*Entries shown*:
= = = = = = =

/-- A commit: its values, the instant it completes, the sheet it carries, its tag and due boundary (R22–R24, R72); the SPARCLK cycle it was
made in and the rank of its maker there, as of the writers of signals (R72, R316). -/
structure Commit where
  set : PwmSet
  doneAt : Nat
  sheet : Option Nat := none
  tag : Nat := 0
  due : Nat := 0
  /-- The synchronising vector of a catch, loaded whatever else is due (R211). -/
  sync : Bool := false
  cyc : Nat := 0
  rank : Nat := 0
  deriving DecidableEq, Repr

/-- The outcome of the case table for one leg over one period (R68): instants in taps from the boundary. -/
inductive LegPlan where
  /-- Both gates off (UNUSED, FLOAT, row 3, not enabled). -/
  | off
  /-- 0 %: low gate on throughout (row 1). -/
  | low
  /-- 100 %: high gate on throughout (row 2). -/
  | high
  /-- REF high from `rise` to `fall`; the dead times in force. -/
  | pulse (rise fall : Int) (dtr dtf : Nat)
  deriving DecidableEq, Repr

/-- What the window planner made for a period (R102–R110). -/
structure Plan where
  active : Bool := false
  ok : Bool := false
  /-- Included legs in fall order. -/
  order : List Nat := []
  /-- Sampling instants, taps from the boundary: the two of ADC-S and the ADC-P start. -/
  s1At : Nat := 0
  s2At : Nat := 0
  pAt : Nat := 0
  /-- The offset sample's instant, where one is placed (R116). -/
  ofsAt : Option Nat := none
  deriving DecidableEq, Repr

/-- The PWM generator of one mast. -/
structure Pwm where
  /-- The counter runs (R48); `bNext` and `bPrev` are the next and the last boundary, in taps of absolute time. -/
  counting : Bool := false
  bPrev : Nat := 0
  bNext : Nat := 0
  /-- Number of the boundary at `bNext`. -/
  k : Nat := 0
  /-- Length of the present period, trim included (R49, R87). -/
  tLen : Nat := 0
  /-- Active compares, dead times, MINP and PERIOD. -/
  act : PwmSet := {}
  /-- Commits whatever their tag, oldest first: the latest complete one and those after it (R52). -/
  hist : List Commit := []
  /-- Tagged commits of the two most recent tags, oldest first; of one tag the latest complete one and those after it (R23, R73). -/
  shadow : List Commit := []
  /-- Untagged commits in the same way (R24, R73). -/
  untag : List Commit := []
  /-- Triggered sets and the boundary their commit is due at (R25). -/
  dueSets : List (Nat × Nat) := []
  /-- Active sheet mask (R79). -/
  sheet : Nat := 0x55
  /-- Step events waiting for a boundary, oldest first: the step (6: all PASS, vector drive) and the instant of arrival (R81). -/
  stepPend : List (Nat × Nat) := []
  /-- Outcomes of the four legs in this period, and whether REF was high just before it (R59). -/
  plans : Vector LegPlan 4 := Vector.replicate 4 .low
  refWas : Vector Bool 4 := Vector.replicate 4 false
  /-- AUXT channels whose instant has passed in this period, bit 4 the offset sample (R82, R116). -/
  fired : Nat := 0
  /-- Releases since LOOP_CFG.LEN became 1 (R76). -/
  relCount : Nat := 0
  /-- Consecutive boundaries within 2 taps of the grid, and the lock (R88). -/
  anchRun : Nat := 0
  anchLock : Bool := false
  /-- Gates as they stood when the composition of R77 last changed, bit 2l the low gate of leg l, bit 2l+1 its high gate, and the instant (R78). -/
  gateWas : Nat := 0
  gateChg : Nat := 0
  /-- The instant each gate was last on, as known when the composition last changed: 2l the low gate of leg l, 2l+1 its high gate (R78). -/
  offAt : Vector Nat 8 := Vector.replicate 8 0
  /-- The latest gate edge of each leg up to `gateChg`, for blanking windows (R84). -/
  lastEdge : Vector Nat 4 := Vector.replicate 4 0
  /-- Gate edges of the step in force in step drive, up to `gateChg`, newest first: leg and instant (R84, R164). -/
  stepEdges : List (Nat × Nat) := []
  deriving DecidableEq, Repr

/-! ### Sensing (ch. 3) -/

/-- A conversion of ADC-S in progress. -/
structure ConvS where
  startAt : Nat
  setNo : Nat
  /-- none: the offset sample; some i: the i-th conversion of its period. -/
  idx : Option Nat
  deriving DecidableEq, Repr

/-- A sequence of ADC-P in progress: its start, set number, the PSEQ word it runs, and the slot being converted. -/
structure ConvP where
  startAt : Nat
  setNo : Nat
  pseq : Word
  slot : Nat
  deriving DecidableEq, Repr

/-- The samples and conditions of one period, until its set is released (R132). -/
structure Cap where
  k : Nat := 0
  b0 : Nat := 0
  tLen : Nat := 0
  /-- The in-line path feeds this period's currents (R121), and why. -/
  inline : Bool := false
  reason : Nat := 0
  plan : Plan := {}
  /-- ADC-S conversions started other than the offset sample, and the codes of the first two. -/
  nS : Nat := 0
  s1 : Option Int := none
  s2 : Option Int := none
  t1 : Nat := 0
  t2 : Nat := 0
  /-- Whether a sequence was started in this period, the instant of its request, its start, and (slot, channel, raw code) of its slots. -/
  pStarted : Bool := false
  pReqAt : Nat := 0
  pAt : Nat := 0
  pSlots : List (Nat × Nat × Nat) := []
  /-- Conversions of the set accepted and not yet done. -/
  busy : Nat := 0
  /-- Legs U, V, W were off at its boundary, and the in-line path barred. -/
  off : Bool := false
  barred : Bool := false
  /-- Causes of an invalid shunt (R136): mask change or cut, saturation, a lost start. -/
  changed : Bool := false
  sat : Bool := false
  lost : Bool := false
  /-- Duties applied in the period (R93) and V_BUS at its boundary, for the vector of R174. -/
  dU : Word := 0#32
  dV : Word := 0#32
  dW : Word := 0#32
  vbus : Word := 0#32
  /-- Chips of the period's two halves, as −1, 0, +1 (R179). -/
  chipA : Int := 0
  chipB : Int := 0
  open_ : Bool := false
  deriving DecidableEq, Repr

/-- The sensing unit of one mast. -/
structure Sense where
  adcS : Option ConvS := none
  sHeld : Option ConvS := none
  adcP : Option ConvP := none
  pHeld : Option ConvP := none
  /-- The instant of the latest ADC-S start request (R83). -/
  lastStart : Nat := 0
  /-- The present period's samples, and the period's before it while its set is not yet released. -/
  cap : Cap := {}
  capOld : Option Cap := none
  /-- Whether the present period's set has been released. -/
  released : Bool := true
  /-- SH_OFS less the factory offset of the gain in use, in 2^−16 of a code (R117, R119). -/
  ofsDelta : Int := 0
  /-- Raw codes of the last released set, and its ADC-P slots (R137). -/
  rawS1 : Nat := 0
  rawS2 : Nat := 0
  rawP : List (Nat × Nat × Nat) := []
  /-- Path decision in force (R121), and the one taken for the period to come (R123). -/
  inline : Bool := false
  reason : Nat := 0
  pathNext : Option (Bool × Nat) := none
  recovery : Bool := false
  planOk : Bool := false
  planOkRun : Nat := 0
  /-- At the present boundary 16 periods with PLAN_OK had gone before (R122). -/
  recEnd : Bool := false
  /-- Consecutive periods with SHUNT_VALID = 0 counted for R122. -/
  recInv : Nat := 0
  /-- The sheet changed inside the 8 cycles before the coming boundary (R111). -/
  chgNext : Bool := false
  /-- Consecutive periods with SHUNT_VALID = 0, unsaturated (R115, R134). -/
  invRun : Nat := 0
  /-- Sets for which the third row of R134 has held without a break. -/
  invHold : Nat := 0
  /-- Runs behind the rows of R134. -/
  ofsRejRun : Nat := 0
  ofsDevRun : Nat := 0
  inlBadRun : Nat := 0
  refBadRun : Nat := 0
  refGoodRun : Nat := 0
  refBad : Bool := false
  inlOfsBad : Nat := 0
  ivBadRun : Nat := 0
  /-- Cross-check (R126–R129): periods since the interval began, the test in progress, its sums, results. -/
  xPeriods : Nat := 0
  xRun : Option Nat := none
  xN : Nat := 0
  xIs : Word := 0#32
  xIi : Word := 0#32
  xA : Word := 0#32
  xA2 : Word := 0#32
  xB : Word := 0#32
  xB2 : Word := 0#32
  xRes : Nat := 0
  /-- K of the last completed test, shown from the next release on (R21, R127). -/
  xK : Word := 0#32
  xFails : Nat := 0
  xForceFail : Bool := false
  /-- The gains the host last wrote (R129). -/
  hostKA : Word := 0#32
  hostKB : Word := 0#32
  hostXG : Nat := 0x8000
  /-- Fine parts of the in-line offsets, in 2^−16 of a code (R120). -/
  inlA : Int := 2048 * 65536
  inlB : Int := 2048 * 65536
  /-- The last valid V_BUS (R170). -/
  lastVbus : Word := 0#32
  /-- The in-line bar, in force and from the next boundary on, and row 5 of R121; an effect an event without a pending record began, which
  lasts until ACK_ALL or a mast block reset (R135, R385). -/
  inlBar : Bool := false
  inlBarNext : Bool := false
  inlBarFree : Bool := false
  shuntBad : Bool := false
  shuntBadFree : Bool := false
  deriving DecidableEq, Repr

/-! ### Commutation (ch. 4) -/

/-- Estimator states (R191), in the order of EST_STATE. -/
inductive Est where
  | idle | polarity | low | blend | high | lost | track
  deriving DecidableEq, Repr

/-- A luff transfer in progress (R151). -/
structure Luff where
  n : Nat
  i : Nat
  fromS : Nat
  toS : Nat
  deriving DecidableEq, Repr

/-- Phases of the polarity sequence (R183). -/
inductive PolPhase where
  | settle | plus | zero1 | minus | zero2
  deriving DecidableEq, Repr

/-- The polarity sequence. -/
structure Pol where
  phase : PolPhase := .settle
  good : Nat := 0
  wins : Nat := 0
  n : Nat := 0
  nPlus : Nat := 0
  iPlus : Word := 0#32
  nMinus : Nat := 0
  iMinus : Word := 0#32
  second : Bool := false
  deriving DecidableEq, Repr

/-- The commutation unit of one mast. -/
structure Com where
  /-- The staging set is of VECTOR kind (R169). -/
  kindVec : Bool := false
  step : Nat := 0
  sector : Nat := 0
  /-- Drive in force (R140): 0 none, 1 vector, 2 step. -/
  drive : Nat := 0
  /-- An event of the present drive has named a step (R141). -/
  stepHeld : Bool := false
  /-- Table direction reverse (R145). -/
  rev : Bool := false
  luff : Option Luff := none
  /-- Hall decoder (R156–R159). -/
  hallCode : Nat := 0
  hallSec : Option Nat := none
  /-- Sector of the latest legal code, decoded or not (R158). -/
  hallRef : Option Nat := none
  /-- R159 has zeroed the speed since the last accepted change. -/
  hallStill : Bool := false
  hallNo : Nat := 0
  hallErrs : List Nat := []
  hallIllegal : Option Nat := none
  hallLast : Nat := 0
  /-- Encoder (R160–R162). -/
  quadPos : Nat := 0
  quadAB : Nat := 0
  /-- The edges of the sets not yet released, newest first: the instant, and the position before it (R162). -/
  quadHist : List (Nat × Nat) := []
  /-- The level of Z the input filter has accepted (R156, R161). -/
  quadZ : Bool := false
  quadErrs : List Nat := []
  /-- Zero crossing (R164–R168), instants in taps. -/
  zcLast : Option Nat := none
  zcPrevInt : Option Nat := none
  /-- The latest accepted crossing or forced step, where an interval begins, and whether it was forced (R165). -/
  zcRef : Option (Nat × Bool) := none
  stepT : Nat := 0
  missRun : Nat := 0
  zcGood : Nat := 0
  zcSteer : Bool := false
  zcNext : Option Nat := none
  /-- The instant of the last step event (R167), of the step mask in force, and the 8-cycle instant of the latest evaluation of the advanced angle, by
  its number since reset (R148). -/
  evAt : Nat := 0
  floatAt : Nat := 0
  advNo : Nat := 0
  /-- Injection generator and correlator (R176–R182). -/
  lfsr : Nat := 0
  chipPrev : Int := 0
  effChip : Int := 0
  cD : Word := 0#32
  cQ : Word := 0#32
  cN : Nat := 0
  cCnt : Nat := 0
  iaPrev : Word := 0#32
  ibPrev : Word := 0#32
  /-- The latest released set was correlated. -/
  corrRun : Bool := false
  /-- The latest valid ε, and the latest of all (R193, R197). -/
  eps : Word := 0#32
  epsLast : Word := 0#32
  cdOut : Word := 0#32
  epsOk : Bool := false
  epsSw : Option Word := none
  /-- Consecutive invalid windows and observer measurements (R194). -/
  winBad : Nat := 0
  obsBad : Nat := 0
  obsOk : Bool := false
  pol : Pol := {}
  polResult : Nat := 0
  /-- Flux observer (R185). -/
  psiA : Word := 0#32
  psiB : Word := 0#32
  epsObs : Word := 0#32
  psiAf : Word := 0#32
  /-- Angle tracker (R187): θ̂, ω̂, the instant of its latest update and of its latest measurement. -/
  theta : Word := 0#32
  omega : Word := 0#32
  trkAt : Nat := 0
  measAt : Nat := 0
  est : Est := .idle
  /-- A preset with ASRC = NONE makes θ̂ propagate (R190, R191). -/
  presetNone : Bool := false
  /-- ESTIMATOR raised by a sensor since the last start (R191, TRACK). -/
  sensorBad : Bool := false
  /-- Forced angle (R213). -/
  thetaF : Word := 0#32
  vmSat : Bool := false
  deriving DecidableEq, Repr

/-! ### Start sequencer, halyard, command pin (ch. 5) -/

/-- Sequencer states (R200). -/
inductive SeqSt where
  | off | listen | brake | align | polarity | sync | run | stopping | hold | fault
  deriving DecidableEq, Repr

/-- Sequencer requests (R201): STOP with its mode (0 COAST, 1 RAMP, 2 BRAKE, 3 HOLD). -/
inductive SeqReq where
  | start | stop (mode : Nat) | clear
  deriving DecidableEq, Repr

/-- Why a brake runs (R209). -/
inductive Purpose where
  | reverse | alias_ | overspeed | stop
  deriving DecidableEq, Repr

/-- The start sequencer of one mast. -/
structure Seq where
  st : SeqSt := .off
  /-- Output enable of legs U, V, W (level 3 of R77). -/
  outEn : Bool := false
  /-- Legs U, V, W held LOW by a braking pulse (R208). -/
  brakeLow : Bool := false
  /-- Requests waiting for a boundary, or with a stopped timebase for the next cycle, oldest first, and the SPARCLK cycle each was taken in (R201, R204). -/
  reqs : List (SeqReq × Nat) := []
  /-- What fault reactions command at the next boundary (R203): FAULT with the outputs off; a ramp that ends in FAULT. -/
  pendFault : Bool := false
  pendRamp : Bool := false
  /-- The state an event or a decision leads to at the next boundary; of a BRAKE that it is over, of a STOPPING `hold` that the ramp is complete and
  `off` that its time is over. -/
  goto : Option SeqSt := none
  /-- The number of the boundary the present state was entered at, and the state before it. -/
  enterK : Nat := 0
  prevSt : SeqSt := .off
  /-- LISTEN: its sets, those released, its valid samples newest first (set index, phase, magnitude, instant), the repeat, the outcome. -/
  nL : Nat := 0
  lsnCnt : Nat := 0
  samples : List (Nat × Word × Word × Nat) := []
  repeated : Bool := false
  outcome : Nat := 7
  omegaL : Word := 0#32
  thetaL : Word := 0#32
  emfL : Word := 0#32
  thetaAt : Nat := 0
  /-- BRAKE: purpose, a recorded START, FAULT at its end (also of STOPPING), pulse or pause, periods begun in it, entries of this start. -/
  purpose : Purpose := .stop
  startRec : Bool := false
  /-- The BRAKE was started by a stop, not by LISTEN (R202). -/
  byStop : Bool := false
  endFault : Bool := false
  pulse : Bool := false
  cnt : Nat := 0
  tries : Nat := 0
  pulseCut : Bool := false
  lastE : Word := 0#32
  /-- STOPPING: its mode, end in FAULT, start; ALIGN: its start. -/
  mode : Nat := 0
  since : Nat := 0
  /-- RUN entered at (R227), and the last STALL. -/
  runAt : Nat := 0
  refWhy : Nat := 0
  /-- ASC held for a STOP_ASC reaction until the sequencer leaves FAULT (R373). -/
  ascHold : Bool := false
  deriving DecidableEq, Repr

= = = = = = =

*Aim of the task*: Take the records above and return, word for word, only the lines that fall from the line with "hallCode : Nat := 0" to the line with "quadHist : List (Nat × Nat) := []", both of them included.

*Exercise result*:
  hallCode : Nat := 0
  hallSec : Option Nat := none
  /-- Sector of the latest legal code, decoded or not (R158). -/
  hallRef : Option Nat := none
  /-- R159 has zeroed the speed since the last accepted change. -/
  hallStill : Bool := false
  hallNo : Nat := 0
  hallErrs : List Nat := []
  hallIllegal : Option Nat := none
  hallLast : Nat := 0
  /-- Encoder (R160–R162). -/
  quadPos : Nat := 0
  quadAB : Nat := 0
  /-- The edges of the sets not yet released, newest first: the instant, and the position before it (R162). -/
  quadHist : List (Nat × Nat) := []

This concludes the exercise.